# About this task
Beginning with the first line of the material, set down each line exactly as written, up to and including the line with "unfold State.laneSend".

# Entries shown
----

-- ==== Sys2Proof/Laws/KeepsWire.lean ====
section
/-!
SUPPORT. The operations of Machine/Wire.lean keep what every step keeps.
-/
set_option Elab.async false
namespace Sys2Proof.Machine

set_option linter.tactic.unusedName false

variable {parts : Nat}

theorem State.laneSend_keeps {s0 s : State} (h : Within parts s0 s) {l : Nat} {bits : List Bool}
    (hm : Avoids parts 1073743872 := by exact ‹Avoids _ _›.mono (by decide)) :
    Within parts s0 (State.laneSend s l bits) := by
  unfold State.laneSend
  with_reducible repeat' first | (extract_lets +onlyGivenNames x1; first | (refine Within.cut (m := parts) (s0 := s0) (v := x1) ?_ ?_; rotate_left; intro hx; clear_value x1; rotate_left; unfold x1; clear x1) | clear_value x1) | assumption | exact Within.refl _ | exact ‹Avoids _ _›.mono (by decide) | apply State.laneLevels_keeps | apply State.setLane_keeps

theorem State.laneCheck_keeps {s0 s : State} (h : Within parts s0 s) {l : Nat} {bits : List Bool}
    (hm : Avoids parts 2056 := by exact ‹Avoids _ _›.mono (by decide)) :
    Within parts s0 (State.laneCheck s l bits) := by
  unfold State.laneCheck
  with_reducible repeat' first | (extract_lets +onlyGivenNames x1; first | (refine Within.cut (m := parts) (s0 := s0) (v := x1) ?_ ?_; rotate_left; intro hx; clear_value x1; rotate_left; unfold x1; clear x1) | clear_value x1) | assumption | exact Within.refl _ | exact ‹Avoids _ _›.mono (by decide) | apply State.foldl_keeps | apply State.prbsCount_keeps | apply State.prbsLost_keeps | apply State.raise_keeps | apply State.setLane_keeps | apply Within.ite

theorem State.laneOut_keeps {s0 s : State} (h : Within parts s0 s) {l : Nat} {bits : List Bool}
    (hm : Avoids parts 1073743880 := by exact ‹Avoids _ _›.mono (by decide)) :
    Within parts s0 (State.laneOut s l bits) := by
  unfold State.laneOut
  with_reducible repeat' first | (extract_lets +onlyGivenNames x1; first | (refine Within.cut (m := parts) (s0 := s0) (v := x1) ?_ ?_; rotate_left; intro hx; clear_value x1; rotate_left; unfold x1; clear x1) | clear_value x1) | assumption | exact Within.refl _ | exact ‹Avoids _ _›.mono (by decide) | apply State.laneCheck_keeps | apply State.laneSend_keeps | apply State.laneTook_keeps | apply Within.ite

theorem State.servePattern_keeps {s0 s : State} (h : Within parts s0 s) {l : Nat}
    (hm : Avoids parts 1073743884 := by exact ‹Avoids _ _›.mono (by decide)) :
    Within parts s0 (State.servePattern s l) := by
  unfold State.servePattern
  with_reducible repeat' first | (extract_lets +onlyGivenNames x1; first | (refine Within.cut (m := parts) (s0 := s0) (v := x1) ?_ ?_; rotate_left; intro hx; clear_value x1; rotate_left; unfold x1; clear x1) | clear_value x1) | assumption | exact Within.refl _ | exact ‹Avoids _ _›.mono (by decide) | apply State.laneOut_keeps | apply State.setLane_keeps | apply State.useFree_keeps | apply Within.ite | split

theorem State.laneWord_keeps {s0 s : State} (h : Within parts s0 s) {l : Nat} {mark : List Bool} {bits : List Bool}
    (hm : Avoids parts 1073743880 := by exact ‹Avoids _ _›.mono (by decide)) :
    Within parts s0 (State.laneWord s l mark bits) := by
  unfold State.laneWord
  with_reducible repeat' first | (extract_lets +onlyGivenNames x1; first | (refine Within.cut (m := parts) (s0 := s0) (v := x1) ?_ ?_; rotate_left; intro hx; clear_value x1; rotate_left; unfold x1; clear x1) | clear_value x1) | assumption | exact Within.refl _ | exact ‹Avoids _ _›.mono (by decide) | apply State.laneOut_keeps | apply State.setLane_keeps | apply Within.ite

theorem State.laneHeard_keeps {s0 s : State} (h : Within parts s0 s) {l : Nat} {first : Bool} {b : List Bool}
    (hm : Avoids parts 1189836956 := by exact ‹Avoids _ _›.mono (by decide)) :
    Within parts s0 (State.laneHeard s l first b) := by
  unfold State.laneHeard
  with_reducible repeat' first | (extract_lets +onlyGivenNames x1; first | (refine Within.cut (m := parts) (s0 := s0) (v := x1) ?_ ?_; rotate_left; intro hx; clear_value x1; rotate_left; unfold x1; clear x1) | clear_value x1) | assumption | exact Within.refl _ | exact ‹Avoids _ _›.mono (by decide) | apply State.laneBip_keeps | apply State.markerIn_keeps | apply State.setLane_keeps | apply Within.ite

theorem State.linkBack_keeps {s0 s : State} (h : Within parts s0 s) {f : Nat}
    (hm : Avoids parts 1189834908 := by exact ‹Avoids _ _›.mono (by decide)) :
    Within parts s0 (State.linkBack s f) := by
  unfold State.linkBack
  with_reducible repeat' first | intro _ | (extract_lets +onlyGivenNames x1; first | (refine Within.cut (m := parts) (s0 := s0) (v := x1) ?_ ?_; rotate_left; intro hx; clear_value x1; rotate_left; unfold x1; clear x1) | clear_value x1) | assumption | exact Within.refl _ | exact ‹Avoids _ _›.mono (by decide) | apply State.codewordIn_keeps | apply Within.ite

theorem State.sendCodeword_keeps {s0 s : State} (h : Within parts s0 s) {f : Nat} {left : Nat}
    (hm : Avoids parts 1189836956 := by exact ‹Avoids _ _›.mono (by decide)) :
    Within parts s0 (State.sendCodeword s f left) := by
  unfold State.sendCodeword
  with_reducible repeat' first | intro _ | (extract_lets +onlyGivenNames x1; first | (refine Within.cut (m := parts) (s0 := s0) (v := x1) ?_ ?_; rotate_left; intro hx; clear_value x1; rotate_left; unfold x1; clear x1) | clear_value x1) | assumption | exact Within.refl _ | exact ‹Avoids _ _›.mono (by decide) | apply State.emit_keeps | apply State.forList_keeps | apply State.laneHeard_keeps | apply State.laneWord_keeps | apply State.linkBack_keeps | apply State.setLink_keeps | apply Within.ite

theorem State.serveLink_keeps {s0 s : State} (h : Within parts s0 s) {f : Nat}
    (hm : Avoids parts 1189836956 := by exact ‹Avoids _ _›.mono (by decide)) :
    Within parts s0 (State.serveLink s f) := by
  unfold State.serveLink
  with_reducible repeat' first | (extract_lets +onlyGivenNames x1; first | (refine Within.cut (m := parts) (s0 := s0) (v := x1) ?_ ?_; rotate_left; intro hx; clear_value x1; rotate_left; unfold x1; clear x1) | clear_value x1) | assumption | exact Within.refl _ | exact ‹Avoids _ _›.mono (by decide) | apply State.sendCodeword_keeps | apply State.setLink_keeps | apply Within.ite

theorem State.serveLanes_keeps {s0 s : State} (h : Within parts s0 s)
    (hm : Avoids parts 1189836956 := by exact ‹Avoids _ _›.mono (by decide)) :
    Within parts s0 (State.serveLanes s) := by
  unfold State.serveLanes
  with_reducible repeat' first | intro _ | assumption | exact Within.refl _ | exact ‹Avoids _ _›.mono (by decide) | apply State.forEach_keeps | apply State.serveLink_keeps | apply State.servePattern_keeps

end Sys2Proof.Machine
end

----

# Answer for the task
-- ==== Sys2Proof/Laws/KeepsWire.lean ====
section
/-!
SUPPORT. The operations of Machine/Wire.lean keep what every step keeps.
-/
set_option Elab.async false
namespace Sys2Proof.Machine

set_option linter.tactic.unusedName false

variable {parts : Nat}

theorem State.laneSend_keeps {s0 s : State} (h : Within parts s0 s) {l : Nat} {bits : List Bool}
    (hm : Avoids parts 1073743872 := by exact ‹Avoids _ _›.mono (by decide)) :
    Within parts s0 (State.laneSend s l bits) := by
  unfold State.laneSend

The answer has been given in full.